Al pie de la escalera se veía una gran concha rosada entre los fragmentos de lo que había sido la fuente de la señorita Barry, y arriba de la escalera se hallaba un aterrorizado Davy, observando con ojos muy abiertos los desperfectos.
—Davy —dijo Marilla animosamente—, ¿tiraste esa concha a propósito!
—No, juro que no —sollozó Davy—. Sólo estaba aquí arrodillado, quietecito, mirándoles a través de la barandilla y mi pie dio contra esa cosa y la empujó. Y tengo mucha hambre... y me gustaría que me dieran una buena tunda en vez de mandarme siempre arriba y que me pierda todo lo bueno.

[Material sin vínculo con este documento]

-- ==== Sys2Proof/Laws/Keeps.lean ====
section
/-! SUPPORT. What every shared operation keeps: the roster, the configuration in force, the strap, the canonical form of
the memory and the room of the queues. One lemma for each operation; a later proof cites it and unfolds nothing. -/

namespace Sys2Proof.Machine

/-- From one part to another the roster, the configuration and the strap are the same, and the memory law and the queue
law are kept. -/
structure Part.Keeps (p q : Part) : Prop where
  prs : q.prs = p.prs
  config : q.config = p.config
  strap : q.smc.strap = p.smc.strap
  lawful : p.memoryLaw ∧ p.queueLaw → q.memoryLaw ∧ q.queueLaw

theorem Part.Keeps.rfl {p : Part} : p.Keeps p := ⟨Eq.refl _, Eq.refl _, Eq.refl _, id⟩

theorem Part.Keeps.trans {p q r : Part} (h : p.Keeps q) (h' : q.Keeps r) : p.Keeps r :=
  ⟨h'.prs.trans h.prs, h'.config.trans h.config, h'.strap.trans h.strap, fun hp => h'.lawful (h.lawful hp)⟩

/-- An update that touches none of the fields the laws speak of. -/
theorem Part.Keeps.work {p0 q : Part} {now hlk hdt scn rq rqWait clt ctx plu ftu svu cbe vfu smc}
    (h : p0.Keeps q) (hr : HostLink.reportQueue hlk = q.hlk.reportQueue) (hm : StagingMemory.dram smc = q.smc.dram)
    (hs : StagingMemory.strap smc = q.smc.strap) (hq : List.length rq ≤ q.rq.length) :
    p0.Keeps ⟨now, q.config, hlk, q.prs, hdt, scn, rq, rqWait, clt, ctx, plu, ftu, svu, cbe, vfu, smc,
      q.sgp⟩ := by
  refine h.trans ⟨Eq.refl _, Eq.refl _, hs, ?_⟩
  rintro ⟨h1, h2, h3, h4, h5, h6, h7, h8⟩
  refine ⟨?_, h2, h3, h4, h5, h6, ?_, Nat.le_trans hq h8⟩
  · simpa only [Part.memoryLaw, hm] using h1
  · simpa only [hr] using h7

/-- A new DRAM in its canonical form. -/
theorem Part.Keeps.dram {p0 q : Part} (d : Dram) (h : p0.Keeps q) (hd : q.smc.dram.wf = true → d.wf = true) :
    p0.Keeps (q.setDram d) :=
  h.trans ⟨Eq.refl _, Eq.refl _, Eq.refl _, fun hp => ⟨hd hp.1, hp.2⟩⟩

/-- Changes of the transmit queues and the hold list that keep to their room. -/
theorem Part.Keeps.port {p0 q : Part} (sgp : SegmentPort) (h : p0.Keeps q)
    (h1 : (sgp.control.filter fun f => !f.body.isBeacon).length ≤
        (q.sgp.control.filter fun f => !f.body.isBeacon).length)
    (h2 : (sgp.control.filter fun f => f.body.isBeacon).length ≤ (q.sgp.control.filter fun f => f.body.isBeacon).length)
    (h3 : sgp.data.length ≤ q.sgp.data.length) (h4 : sgp.hold.length ≤ q.sgp.hold.length)
    (h5 : (∀ f ∈ q.sgp.hold, f.body.isBeacon = false) → ∀ f ∈ sgp.hold, f.body.isBeacon = false) :
    p0.Keeps { q with sgp := sgp } :=
  h.trans ⟨Eq.refl _, Eq.refl _, Eq.refl _, fun hp => ⟨hp.1, Nat.le_trans h1 hp.2.1, Nat.le_trans h2 hp.2.2.1,
    Nat.le_trans h3 hp.2.2.2.1, Nat.le_trans h4 hp.2.2.2.2.1, h5 hp.2.2.2.2.2.1, hp.2.2.2.2.2.2⟩⟩

/-! ## Flags, reports and tags -/

theorem Part.setFlag_keeps {p0 p : Part} (c : Cause) (h : p0.Keeps p) : p0.Keeps (p.setFlag c) :=
  h.work (Eq.refl _) (Eq.refl _) (Eq.refl _) (Nat.le_refl _)

theorem Part.countDrop_keeps {p0 p : Part} (k : DropKind) (h : p0.Keeps p) : p0.Keeps (p.countDrop k) :=
  h.port _ (Nat.le_refl _) (Nat.le_refl _) (Nat.le_refl _) (Nat.le_refl _) id

theorem Part.dropFrame_keeps {p0 p : Part} (k : DropKind) (h : p0.Keeps p) : p0.Keeps (p.dropFrame k) := by
  unfold Part.dropFrame
  split
  · exact Part.setFlag_keeps _ (Part.countDrop_keeps _ h)
  · exact Part.countDrop_keeps _ h

theorem Part.receive_keeps {p0 p : Part} (hd : FrameHeader) (body : FrameBody) (owner : Part → Part) (h : p0.Keeps p)
    (ho : p0.Keeps (owner p)) : p0.Keeps (p.receive hd body owner) := by
  unfold Part.receive
  split
  · split
    · exact Part.dropFrame_keeps _ h
    · exact ho
  · exact h

theorem Part.writeHost_keeps {p0 p : Part} (a : BitVec 64) (b : List Byte) (h : p0.Keeps p) :
    p0.Keeps (p.writeHost a b) :=
  h.work (Eq.refl _) (Eq.refl _) (Eq.refl _) (Nat.le_refl _)

theorem Part.writeReport_keeps {p0 p : Part} (r : Report) (h : p0.Keeps p) : p0.Keeps (p.writeReport r) :=
  Part.setFlag_keeps _ ((Part.writeHost_keeps _ _ h).work (Eq.refl _) (Eq.refl _) (Eq.refl _) (Nat.le_refl _))

theorem Part.postReport?_keeps {p0 p q : Part} {r : Report} (h : p0.Keeps p) (hq : p.postReport? r = some q) :
    p0.Keeps q := by
  unfold Part.postReport? at hq
  split at hq
  · cases hq; exact Part.writeReport_keeps _ h
  · split at hq
    · cases hq
      refine h.trans ⟨Eq.refl _, Eq.refl _, Eq.refl _, fun hp => ⟨hp.1, ?_⟩⟩
      obtain ⟨h2, h3, h4, h5, h6, h7, h8⟩ := hp.2
      refine ⟨h2, h3, h4, h5, h6, ?_, h8⟩
      simp only [List.length_append, List.length_cons, List.length_nil]
      omega
    · cases hq

theorem Part.postReport_keeps {p0 p : Part} (r : Report) (h : p0.Keeps p) : p0.Keeps (p.postReport r) := by
  unfold Part.postReport
  cases hq : p.postReport? r with
  | none => exact h
  | some q => exact Part.postReport?_keeps h hq

/-- A shorter internal report queue. -/
theorem Part.Keeps.reports {p0 q : Part} (hlk : HostLink) (h : p0.Keeps q)
    (hl : hlk.reportQueue.length ≤ q.hlk.reportQueue.length) : p0.Keeps { q with hlk := hlk } :=
  h.trans ⟨Eq.refl _, Eq.refl _, Eq.refl _, fun hp => by
    obtain ⟨h1, h2, h3, h4, h5, h6, h7, h8⟩ := hp
    exact ⟨h1, h2, h3, h4, h5, h6, Nat.le_trans hl h7, h8⟩⟩

theorem Part.moveReports_keeps {p0 p : Part} (l : List QueuedReport) (h : p0.Keeps p)
    (hl : l.length ≤ p.hlk.reportQueue.length) : p0.Keeps (p.moveReports l) := by
  induction l generalizing p with
  | nil => exact h.reports _ (Nat.zero_le _)
  | cons r rest ih =>
    unfold Part.moveReports
    split
    · exact ih (Part.writeReport_keeps _ h) (Nat.le_trans (Nat.le_succ _) hl)
    · exact h.reports _ hl

theorem Part.tellScanner_keeps {p0 p : Part} (h : p0.Keeps p) : p0.Keeps p.tellScanner :=
  h.work (Eq.refl _) (Eq.refl _) (Eq.refl _) (Nat.le_refl _)

theorem Part.reportPlaceFrees_keeps {p0 p : Part} (h : p0.Keeps p) : p0.Keeps p.reportPlaceFrees :=
  h.work (Eq.refl _) (Eq.refl _) (Eq.refl _) (Nat.le_refl _)

theorem Part.drainReports_keeps {p0 p : Part} (h : p0.Keeps p) : p0.Keeps p.drainReports := by
  have hm := Part.moveReports_keeps p.hlk.reportQueue h (Nat.le_refl _)
  unfold Part.drainReports
  dsimp only
  split
  · exact Part.reportPlaceFrees_keeps hm
  · exact hm

theorem Part.takeTag_keeps {p0 p : Part} (k : TagKind) (h : p0.Keeps p) : p0.Keeps (p.takeTag k) := by
  cases k <;> exact h.work (Eq.refl _) (Eq.refl _) (Eq.refl _) (Nat.le_refl _)

theorem Part.endTag_keeps {p0 p : Part} (t : Tag) (h : p0.Keeps p) : p0.Keeps (p.endTag t) :=
  h.work (Eq.refl _) (Eq.refl _) (Eq.refl _) (Nat.le_refl _)

theorem Part.voidTag_keeps {p0 p : Part} (t : Tag) (h : p0.Keeps p) : p0.Keeps (p.voidTag t) := by
  unfold Part.voidTag
  split
  · exact (Part.endTag_keeps t h).reports _ (by simp)
  · exact h

theorem Part.voidTag?_keeps {p0 p : Part} (t : Option Tag) (h : p0.Keeps p) : p0.Keeps (p.voidTag? t) := by
  cases t
  · exact h
  · exact Part.voidTag_keeps _ h

/-! ## The segment port -/

theorem Part.serveHeld_keeps {p0 p : Part} (h : p0.Keeps p) : p0.Keeps p.serveHeld := by
  refine h.trans ⟨Eq.refl _, Eq.refl _, Eq.refl _, fun hp => ⟨hp.1, ?_⟩⟩
  obtain ⟨h2, h3, h4, h5, h6, h7, h8⟩ := hp.2
  have hb : ∀ f ∈ p.sgp.hold.take p.freeControlPlaces, f.body.isBeacon = false :=
    fun f hf => h6 f (List.mem_of_mem_take hf)
  have e1 : (p.sgp.hold.take p.freeControlPlaces).filter (fun f => f.body.isBeacon) = [] :=
    List.filter_eq_nil_iff.2 fun f hf => by simp [hb f hf]
  refine ⟨?_, ?_, h4, ?_, fun f hf => h6 f (List.mem_of_mem_drop hf), h7, h8⟩
  · have := List.length_filter_le (fun f => !f.body.isBeacon) (p.sgp.hold.take p.freeControlPlaces)
    simp only [Part.serveHeld, List.filter_append, List.length_append, List.length_take] at this ⊢
    simp only [Part.freeControlPlaces] at this ⊢
    omega
  · simpa only [Part.serveHeld, List.filter_append, e1, List.append_nil] using h3
  · exact Nat.le_trans (by simp [Part.serveHeld]) h5

/-- Where no frame is held, none is served. -/
theorem Part.serveHeld_of_hold_nil {p : Part} (h : p.sgp.hold = []) : p.serveHeld = p := by
  obtain ⟨_, _, _, _, _, _, _, _, _, _, _, _, _, _, _, _, sgp⟩ := p
  cases sgp
  simp_all [Part.serveHeld]

/-- A frame posted while the queue is open goes to its tail. -/
theorem Part.enqueueControl_of_queueOpen {p : Part} (f : ControlFrame) (h : p.queueOpen) :
    p.enqueueControl f = { p with sgp := { p.sgp with control := p.sgp.control ++ [f] } } := by
  simp [Part.enqueueControl, Part.serveHeld_of_hold_nil h.1, h.1, h.2]

theorem Part.enqueueControl_keeps {p0 p : Part} (f : ControlFrame) (h : p0.Keeps p) (hf : f.body.isBeacon = false) :
    p0.Keeps (p.enqueueControl f) := by
  unfold Part.enqueueControl
  have hq := Part.serveHeld_keeps h
  generalize p.serveHeld = q at hq
  dsimp only
  split
  · rename_i hc
    have hc' : (q.sgp.control.filter fun f => !f.body.isBeacon).length < controlPlaces := by
      simp only [Bool.and_eq_true, Part.controlPlace, decide_eq_true_eq] at hc
      exact hc.2
    refine hq.trans ⟨Eq.refl _, Eq.refl _, Eq.refl _, fun hp => ⟨hp.1, ?_⟩⟩
    obtain ⟨h2, h3, h4, h5, h6, h7, h8⟩ := hp.2
    refine ⟨?_, ?_, h4, h5, h6, h7, h8⟩
    · simp only [List.filter_append, List.length_append, List.filter_cons, hf, Bool.not_false, if_true, List.filter_nil,
        List.length_cons, List.length_nil]
      omega
    · simpa [List.filter_append, hf] using h3
  · split
    · refine hq.trans ⟨Eq.refl _, Eq.refl _, Eq.refl _, fun hp => ⟨hp.1, ?_⟩⟩
      obtain ⟨h2, h3, h4, h5, h6, h7, h8⟩ := hp.2
      refine ⟨h2, h3, h4, ?_, ?_, h7, h8⟩
      · simp only [List.length_append, List.length_cons, List.length_nil]
        omega
      · intro g hg
        rcases List.mem_append.1 hg with hg | hg
        · exact h6 g hg
        · rw [List.mem_singleton] at hg; subst hg; exact hf
    · exact Part.countDrop_keeps _ hq

theorem FrameBody.isClaimOf_not_beacon {t : StripeId} {b : FrameBody} (h : b.isClaimOf t = true) :
    b.isBeacon = false := by
  cases b <;> simp_all [FrameBody.isClaimOf, FrameBody.isBeacon]

theorem filter_replaceClaim (t : StripeId) (f : ControlFrame) (hf : f.body.isBeacon = false) (b : Bool)
    (l : List ControlFrame) :
    ((replaceClaim t f l).filter fun g => g.body.isBeacon == b).length =
      (l.filter fun g => g.body.isBeacon == b).length := by
  induction l with
  | nil => rfl
  | cons g rest ih =>
    unfold replaceClaim at ih ⊢
    simp only [List.map_cons]
    by_cases hg : g.body.isClaimOf t = true
    · have hb := FrameBody.isClaimOf_not_beacon hg
      simp only [hg, if_true, List.filter_cons, hf, hb]
      split <;> simp [ih]
    · simp only [if_neg hg, List.filter_cons]
      split <;> simp [ih]

theorem Part.post_keeps {p0 p : Part} (target : Option Nat) (body : FrameBody) (h : p0.Keeps p)
    (hb : body.isBeacon = false) : p0.Keeps (p.post target body) := by
  unfold Part.post
  dsimp only
  split
  · rename_i t _
    split
    · have e1 := filter_replaceClaim t { target := target, epoch := p.prs.ownEpoch, body := body } hb false
          p.sgp.control
      have e2 := filter_replaceClaim t { target := target, epoch := p.prs.ownEpoch, body := body } hb true p.sgp.control
      simp only [beq_false, beq_true] at e1 e2
      refine h.port _ (Nat.le_of_eq e1) (Nat.le_of_eq e2) (Nat.le_refl _) (by simp [replaceClaim]) ?_
      intro hold f hf
      simp only [replaceClaim, List.mem_map] at hf
      obtain ⟨g, hg, rfl⟩ := hf
      split
      · exact hb
      · exact hold g hg
    · exact Part.enqueueControl_keeps _ h hb
  · exact Part.enqueueControl_keeps _ h hb

theorem Part.postBeacon_keeps {p0 p : Part} (h : p0.Keeps p) : p0.Keeps p.postBeacon := by
  have hbe : p.beaconBody.isBeacon = true := rfl
  unfold Part.postBeacon
  dsimp only
  split
  · have e : ∀ (b : Bool) (l : List ControlFrame) (f : ControlFrame), f.body.isBeacon = true →
        ((l.map fun g => if g.body.isBeacon then f else g).filter fun g => g.body.isBeacon == b).length =
          (l.filter fun g => g.body.isBeacon == b).length := by
      intro b l f hf
      induction l with
      | nil => rfl
      | cons g rest ih =>
        by_cases hg : g.body.isBeacon = true
        · simp only [List.map_cons, hg, if_true, List.filter_cons, hf]
          split <;> simp [ih]
        · simp only [List.map_cons, if_neg hg, List.filter_cons]
          split <;> simp [ih]
    have e1 := e false p.sgp.control { target := none, epoch := p.prs.ownEpoch, body := p.beaconBody } hbe
    have e2 := e true p.sgp.control { target := none, epoch := p.prs.ownEpoch, body := p.beaconBody } hbe
    simp only [beq_false, beq_true] at e1 e2
    exact h.port _ (Nat.le_of_eq e1) (Nat.le_of_eq e2) (Nat.le_refl _) (Nat.le_refl _) id
  · rename_i hn
    refine h.trans ⟨Eq.refl _, Eq.refl _, Eq.refl _, fun hp => ⟨hp.1, ?_⟩⟩
    obtain ⟨h2, h3, h4, h5, h6, h7, h8⟩ := hp.2
    refine ⟨?_, ?_, h4, h5, h6, h7, h8⟩
    · simpa [List.filter_append, hbe] using h2
    · have : p.sgp.control.filter (fun f => f.body.isBeacon) = [] := by
        rw [List.filter_eq_nil_iff]
        intro f hf hfb
        exact hn (List.any_eq_true.2 ⟨f, hf, hfb⟩)
      simp [List.filter_append, hbe, this]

—No culpen a Davy —dijo Ana recogiendo los fragmentos con dedos temblorosos—. Fue culpa mía. Dejé la fuente allí y me olvidé. Estoy convenientemente castigada por mi descuido, pero, ¡oh!, ¿qué dirá la señorita Barry?
—Bueno, tú sabes que sólo la había comprado, de modo que no es lo mismo que si la hubiera heredado —dijo Diana tratando de consolarla. Los invitados se retiraron poco después, comprendiendo con todo tacto que era lo mejor que podían hacer. Diana y Ana lavaron los platos hablando menos que de costumbre. Luego Diana se fue a su casa con un gran dolor de cabeza y Ana con otro a su buhardilla, donde se quedó hasta el atardecer, cuando Manila regresó de la oficina de correos con una carta de Priscilla escrita el día anterior. La señora Morgan se había torcido un tobillo y no podía dejar su habitación.
«Y, ¡oh!, querida Ana —escribía Priscilla—, estoy tan apenada, porque temo que ahora no podamos ir a "Tejas Verdes", pues cuando tía se restablezca del tobillo, tendrá que regresar a Toronto. Debe estar allí en una fecha determinada.»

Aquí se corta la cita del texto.